- There are no hard problems. There is just lack of information about how the system works
- Remember that the bug is happening for a logical reason
- Be unreasonably confident in your ability to fix the bug
- Every error is an opportunity to learn
- Be aware of the imposter syndrome
- Get enough sleep and take breaks
- Try to tackle hard problems in the morning with a fresh mind and without disruption (before you check mails, chat, ticket system, monitoring, …)
Finding the root cause of the problem
- What’s the error message? Are there any log files?
- Read the error description. Every word of it.

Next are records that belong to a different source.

/-! ## faultMark -/

@[simp] theorem Part.faultMark_rstLow (ch : Channel) (x : ChannelMark) (p : Part) : (p.faultMark ch x).rstLow = p.rstLow := by
  unfold Part.faultMark; (repeat' split) <;> simp
@[simp] theorem Part.faultMark_clock (ch : Channel) (x : ChannelMark) (p : Part) : (p.faultMark ch x).clock = p.clock := by
  unfold Part.faultMark; (repeat' split) <;> simp
@[simp] theorem Part.faultMark_pse (ch : Channel) (x : ChannelMark) (p : Part) : (p.faultMark ch x).pse = p.pse := by
  unfold Part.faultMark; (repeat' split) <;> simp
@[simp] theorem Part.faultMark_ptu (ch : Channel) (x : ChannelMark) (p : Part) : (p.faultMark ch x).ptu = p.ptu := by
  unfold Part.faultMark; (repeat' split) <;> simp
@[simp] theorem Part.faultMark_stu (ch : Channel) (x : ChannelMark) (p : Part) : (p.faultMark ch x).stu = p.stu := by
  unfold Part.faultMark; (repeat' split) <;> simp
@[simp] theorem Part.faultMark_vau (ch : Channel) (x : ChannelMark) (p : Part) : (p.faultMark ch x).vau = p.vau := by
  unfold Part.faultMark; (repeat' split) <;> simp
@[simp] theorem Part.faultMark_tou (ch : Channel) (x : ChannelMark) (p : Part) : (p.faultMark ch x).tou = p.tou := by
  unfold Part.faultMark; (repeat' split) <;> simp

/-! ## reportTrig -/

@[simp] theorem Part.reportTrig_rstLow (x : TrigFlag) (tag : Count16) (p : Part) : (p.reportTrig x tag).rstLow = p.rstLow := by
  unfold Part.reportTrig; (repeat' split) <;> simp
@[simp] theorem Part.reportTrig_clock (x : TrigFlag) (tag : Count16) (p : Part) : (p.reportTrig x tag).clock = p.clock := by
  unfold Part.reportTrig; (repeat' split) <;> simp
@[simp] theorem Part.reportTrig_lcu (x : TrigFlag) (tag : Count16) (p : Part) : (p.reportTrig x tag).lcu = p.lcu := by
  unfold Part.reportTrig; (repeat' split) <;> simp
@[simp] theorem Part.reportTrig_pse (x : TrigFlag) (tag : Count16) (p : Part) : (p.reportTrig x tag).pse = p.pse := by
  unfold Part.reportTrig; (repeat' split) <;> simp
@[simp] theorem Part.reportTrig_ptu (x : TrigFlag) (tag : Count16) (p : Part) : (p.reportTrig x tag).ptu = p.ptu := by
  unfold Part.reportTrig; (repeat' split) <;> simp
@[simp] theorem Part.reportTrig_sbc (x : TrigFlag) (tag : Count16) (p : Part) : (p.reportTrig x tag).sbc = p.sbc := by
  unfold Part.reportTrig; (repeat' split) <;> simp
@[simp] theorem Part.reportTrig_stu (x : TrigFlag) (tag : Count16) (p : Part) : (p.reportTrig x tag).stu = p.stu := by
  unfold Part.reportTrig; (repeat' split) <;> simp
@[simp] theorem Part.reportTrig_tou (x : TrigFlag) (tag : Count16) (p : Part) : (p.reportTrig x tag).tou = p.tou := by
  unfold Part.reportTrig; (repeat' split) <;> simp
@[simp] theorem Part.reportTrig_csu (x : TrigFlag) (tag : Count16) (p : Part) : (p.reportTrig x tag).csu = p.csu := by
  unfold Part.reportTrig; (repeat' split) <;> simp

/-! ## seenNotice -/

@[simp] theorem Part.seenNotice_rstLow (ch : Channel) (p : Part) : (p.seenNotice ch).rstLow = p.rstLow := by
  rfl
@[simp] theorem Part.seenNotice_clock (ch : Channel) (p : Part) : (p.seenNotice ch).clock = p.clock := by
  rfl
@[simp] theorem Part.seenNotice_pse (ch : Channel) (p : Part) : (p.seenNotice ch).pse = p.pse := by
  rfl
@[simp] theorem Part.seenNotice_ptu (ch : Channel) (p : Part) : (p.seenNotice ch).ptu = p.ptu := by
  rfl
@[simp] theorem Part.seenNotice_sbc (ch : Channel) (p : Part) : (p.seenNotice ch).sbc = p.sbc := by
  rfl
@[simp] theorem Part.seenNotice_stu (ch : Channel) (p : Part) : (p.seenNotice ch).stu = p.stu := by
  rfl
@[simp] theorem Part.seenNotice_vau (ch : Channel) (p : Part) : (p.seenNotice ch).vau = p.vau := by
  rfl
@[simp] theorem Part.seenNotice_vcl (ch : Channel) (p : Part) : (p.seenNotice ch).vcl = p.vcl := by
  rfl
@[simp] theorem Part.seenNotice_tou (ch : Channel) (p : Part) : (p.seenNotice ch).tou = p.tou := by
  rfl
@[simp] theorem Part.seenNotice_csu (ch : Channel) (p : Part) : (p.seenNotice ch).csu = p.csu := by
  rfl

/-! ## missedNotice -/

@[simp] theorem Part.missedNotice_rstLow (ch : Channel) (p : Part) : (p.missedNotice ch).rstLow = p.rstLow := by
  simp only [Part.missedNotice]; (repeat' split) <;> simp
@[simp] theorem Part.missedNotice_clock (ch : Channel) (p : Part) : (p.missedNotice ch).clock = p.clock := by
  simp only [Part.missedNotice]; (repeat' split) <;> simp
@[simp] theorem Part.missedNotice_pse (ch : Channel) (p : Part) : (p.missedNotice ch).pse = p.pse := by
  simp only [Part.missedNotice]; (repeat' split) <;> simp
@[simp] theorem Part.missedNotice_ptu (ch : Channel) (p : Part) : (p.missedNotice ch).ptu = p.ptu := by
  simp only [Part.missedNotice]; (repeat' split) <;> simp
@[simp] theorem Part.missedNotice_stu (ch : Channel) (p : Part) : (p.missedNotice ch).stu = p.stu := by
  simp only [Part.missedNotice]; (repeat' split) <;> simp
@[simp] theorem Part.missedNotice_vau (ch : Channel) (p : Part) : (p.missedNotice ch).vau = p.vau := by
  simp only [Part.missedNotice]; (repeat' split) <;> simp
@[simp] theorem Part.missedNotice_tou (ch : Channel) (p : Part) : (p.missedNotice ch).tou = p.tou := by
  simp only [Part.missedNotice]; (repeat' split) <;> simp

Twice.
- Is there a typo somewhere (command line/configuration/code)?
- Try to get the issue reproducible
- Can you reproduce it from the command line?
- It’s easier for other people to reproduce the issue
- It’s easier to test the fix
- Isolate the problem
- Remove some parts of the system and try to reproduce the bug
- Vary one thing at a time while keeping all other things constant
Issue still not fixed? Checklist
After some time of debugging
If you copy/paste from Stackoverflow (we all do, at least sometimes)
- Don’t copy/paste from Stackoverflow without understanding the actual problem
- Don’t copy/paste from Stackoverflow without understanding the proposed solution
- If you don’t have time for it right now => make a note about it (even after solving it)
- If you don’t know what the command/tool is doing => read the man page (https://explainshell.com)
- Don’t copy/paste commands/code. Type it on your own!
After solving the issue
- Well done! I’m glad you didn’t give up! It’s time to celebrate your success!
- What have you learned during the journey?
- What were the wrong assumptions?
- Can prevent the problem from happening again in the future (write tests/docs, monitoring)?
- How can you solve a similar problem in future even faster?